-- ==== Sys2Proof/Tests/Slice0.lean ====
section
/-! SUPPORT. Tests and witnesses: the spec's worked examples, ill-formed commands refused, and for each statement with hypotheses a
concrete state and operands that meet them together. -/

namespace Sys2Proof.Tests

open Sys2Proof Sys2Proof.Machine
set_option Elab.async false

/-! ### Well-formedness -/

theorem test_wf_slot : (Instr.loadReport 63).wf = true ∧ (Instr.loadReport 64).wf = false
    ∧ (Instr.mailboxDoorbell .cb 64).wf = false := by decide
theorem test_wf_bp : (Instr.eval 63 255 511).wf = true ∧ (Instr.eval 64 0 0).wf = false ∧ (Instr.eval 0 256 0).wf = false
    ∧ (Instr.eval 0 0 512).wf = false := by decide
theorem test_wf_targets : (Instr.registerWrite .cb (.stream 0x120 0) false).wf = true
    ∧ (Instr.registerWrite .cb (.stream 0x128 0) false).wf = false ∧ (Instr.registerWrite .cb (.stream 2 0) false).wf = false
    ∧ (Instr.registerWrite .cb (.mailbox 0x3FFF [0, 0]) false).wf = false
    ∧ (Instr.registerWrite .cb (.msix 0xFF [0, 0]) false).wf = false := by decide
theorem test_wf_tables : (Instr.tableEntryFetch .cb 4).wf = false ∧ (Instr.tableEntryWrite .cb 4 0 false).wf = false := by decide
theorem test_wf_lanes : (Instr.ingressWord .f0 32 0).wf = false ∧ (Instr.wordLock (.fieldLane .f0 32)).wf = false
    ∧ (Instr.wordLock (.meshLane .m0 12)).wf = false ∧ (Instr.wordLock (.twinLane 8)).wf = false
    ∧ (Instr.spareReq .hostToField 18).wf = false ∧ (Instr.quarterLost .f0 0 4 true).wf = false := by decide
theorem test_wf_pins : (Instr.pinFunctionChange .cb 40 0).wf = false ∧ (Instr.padLevelChange 40 true).wf = false := by decide
theorem test_wf_fabric : (Instr.siteStrobe 1024).wf = false ∧ (Instr.gapRecord .f0 1024).wf = false
    ∧ (Instr.blockMemoryWrite 128).wf = false ∧ (Instr.vaultRead 32).wf = false ∧ (Instr.avenueContention 768).wf = false := by decide
theorem test_wf_steps : (Instr.boulevardDelivery 32768).wf = false ∧ (Instr.meshHold 32768).wf = false := by decide
theorem test_wf_survey : (Instr.surveySample (.rail 9 0)).wf = false ∧ (Instr.surveySample (.sensor 16 0)).wf = false := by decide
theorem test_wf_domains : (Instr.domainPowerDown (.gallery 64)).wf = false ∧ (Instr.domainPowerDown (.bankGroup 9)).wf = false
    ∧ (Instr.bankGroupSleep 9).wf = false := by decide
theorem test_wf_items : (Instr.stateBlockReceive true 0 (.prevRow 16384 0 [0, 0, 0, 0] false)).wf = false
    ∧ (Instr.stateBlockReceive true 0 (.prevRow 0 128 [0, 0, 0, 0] false)).wf = false
    ∧ (Instr.stateBlockReceive true 0 (.prevRow 0 0 [0] false)).wf = false
    ∧ (Instr.stateBlockReceive true 0 (.block 128 0 0 0)).wf = false
    ∧ (Instr.stateBlockReceive true 0 (.vaultWord 32 0 0)).wf = false
    ∧ (Instr.stateBlockReceive true 0 (.vaultQueue 32 0 0 0 false false)).wf = false
    ∧ (Instr.stateBlockReceive true 0 (.siteCounters 1024 0 0)).wf = false := by decide
theorem test_wf_debug : (Instr.debugRead 0 0 0).wf = false ∧ (Instr.debugRead 0 0 17).wf = false ∧ (Instr.debugWrite 0 0 []).wf = false
    ∧ (Instr.step .curator 0).wf = false ∧ (Instr.step .curator 65536).wf = false ∧ (Instr.trigger 8 0 0 0).wf = false
    ∧ (Instr.trace 0).wf = false ∧ (Instr.trace 17).wf = false ∧ (Instr.crossTrigger 0 26).wf = false
    ∧ (Instr.tracePacket .curator 32 0).wf = false := by decide
theorem test_wf_image : (Instr.imageFrameTake 64).wf = false ∧ (Instr.frameApertureWrite 64 0 [0]).wf = false
    ∧ (Instr.frameApertureWrite 0 4095 [0, 0]).wf = false := by decide

/-! ### Witnesses: the statements' hypotheses are met -/

/-- A part whose image is loaded and whose field side is Armed, with no batch. -/
def ready : State := { State.reset with
  power := { State.reset.power with field := .armed }
  regs := { State.reset.regs with loadStatus := 0x8000#16, pwrState := 0x0003#16 }
  released := ⟨true, true, true⟩
  cores := { State.reset.cores with
    curator := { State.reset.cores.curator with atReset := false }
    docentA := { State.reset.cores.docentA with atReset := false }
    docentB := { State.reset.cores.docentB with atReset := false }
    warden := { State.reset.cores.warden with atReset := false }
    resetHold := false } }

/-- The same with the field side Running and one batch of capture mode fetched and issued to both Docents. -/
def running : State := { ready with
  power := { ready.power with field := .running }
  batches := [{ issuedA := true, issuedB := true }] }

theorem witness_StepRunsFrontCommand : State.reset.pending = [] := rfl

theorem witness_ResetRegisters : numbered 0 ∧ numbered 63 := by unfold numbered; decide

theorem witness_HostResetRestoresRegisters : numbered 0 ∧ 0 ≠ 0x04 ∧ 0 ≠ 0x17 ∧ numbered 63 ∧ 63 ≠ 0x04 ∧ 63 ≠ 0x17 := by
  unfold numbered; decide

theorem witness_DebugLevelOutlivesReset : { State.reset with power := { State.reset.power with hostRails := false } }.power.hostRails = false :=
  rfl

theorem witness_FusesOneWay : ∃ t, exec (.keyProvision 0) ready = .next t := ⟨_, rfl⟩

theorem witness_OnlyProgrammingChangesFuses : (∃ t, exec .debugReset ready = .next t) ∧ Instr.debugReset ≠ .otpProgrammed
    ∧ ∀ slot, Instr.debugReset ≠ .keyProvision slot := ⟨⟨_, rfl⟩, nofun, fun _ => nofun⟩

theorem witness_LevelRaisedOnlyByResponse : (∃ t, exec (.challenge 2) ready = .next t)
    ∧ (∀ token, Instr.challenge 2 ≠ .response token) ∧ (∀ slot, Instr.challenge 2 ≠ .debugResponse slot) :=
  ⟨⟨_, rfl⟩, fun _ => nofun, fun _ => nofun⟩

theorem witness_StoreFormKept : storeWf State.reset ∧ ∃ t, step { State.reset with pending := [.sgo 1] } = .next t :=
  ⟨rfl, _, rfl⟩

theorem witness_TablesKeepTheirSize : fiveMasters State.reset ∧ fortyPins State.reset ∧ State.reset.cores.channels.length = 8
    ∧ ∃ t, step { State.reset with pending := [.padLevelChange 39 true] } = .next t := ⟨rfl, rfl, rfl, _, rfl⟩

theorem witness_OnlyItsCommandsReachIt : (∃ t, exec .coreStatus ready = .next t) ∧ writesStore .coreStatus = false
    ∧ movesPins .coreStatus = false ∧ movesStream .coreStatus = false ∧ movesPower .coreStatus = false
    ∧ movesLoader .coreStatus = false ∧ movesRepair .coreStatus = false ∧ movesConservator .coreStatus = false
    ∧ stages .coreStatus = false ∧ applies .coreStatus = false ∧ crosses .coreStatus = false :=
  ⟨⟨_, rfl⟩, rfl, rfl, rfl, rfl, rfl, rfl, rfl, rfl, rfl, rfl⟩

theorem witness_AreaWriteTakesEffect : 0 < 0x100 ∧ 0xFF < 0x100 ∧ Master.curator ≠ .pcie := by decide

theorem witness_LostWritesAreDiscarded : (2#2 : BitVec 2) ≠ 3#2 ∧ State.reset.regs.busCollision.getLsbD 15 = false
    ∧ { State.reset.regs with busCollision := 0x8038#16 }.busCollision.getLsbD 15 = true := by decide

/-- A state in which master `m` has window `w` and index `i` selected. -/
def atEntry (m : Master) (w : BitVec 4) (i : Word) : State :=
  setView m { view m ready with select := w, index := i } ready

theorem witness_LocalEntryFetch :
    let s := atEntry .cb 1 2048
    fiveMasters s ∧ s.crossReads.any (fun r => r.master = .cb) = false ∧ windowCrosses 1 = false
      ∧ (view .cb s).index.toNat < windowEntries (view .cb s).select.toNat ∧ entryAbsent 1 2048 s = false
      ∧ 3 < windowRegs 1 ∧ (view .cb s).latchValid = false := by unfold fiveMasters; decide +kernel

theorem witness_CrossingEntryFetch :
    let s := atEntry .debug 7 535
    s.crossReads.any (fun r => r.master = .debug) = false ∧ windowCrosses (view .debug s).select.toNat = true
      ∧ (view .debug s).index.toNat < windowEntries (view .debug s).select.toNat ∧ entryAbsent 7 535 s = false
      ∧ 0 < windowRegs 7 := by decide +kernel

PROBLEM STATEMENT => Reproduce the lines of the entries above from the one with "0 0)).wf = false := by decide" to the one with "def ready : State", both included, exactly and without any other line.

ANSWER SECTION =>
    ∧ (Instr.stateBlockReceive true 0 (.siteCounters 1024 0 0)).wf = false := by decide
theorem test_wf_debug : (Instr.debugRead 0 0 0).wf = false ∧ (Instr.debugRead 0 0 17).wf = false ∧ (Instr.debugWrite 0 0 []).wf = false
    ∧ (Instr.step .curator 0).wf = false ∧ (Instr.step .curator 65536).wf = false ∧ (Instr.trigger 8 0 0 0).wf = false
    ∧ (Instr.trace 0).wf = false ∧ (Instr.trace 17).wf = false ∧ (Instr.crossTrigger 0 26).wf = false
    ∧ (Instr.tracePacket .curator 32 0).wf = false := by decide
theorem test_wf_image : (Instr.imageFrameTake 64).wf = false ∧ (Instr.frameApertureWrite 64 0 [0]).wf = false
    ∧ (Instr.frameApertureWrite 0 4095 [0, 0]).wf = false := by decide

/-! ### Witnesses: the statements' hypotheses are met -/

/-- A part whose image is loaded and whose field side is Armed, with no batch. -/
def ready : State := { State.reset with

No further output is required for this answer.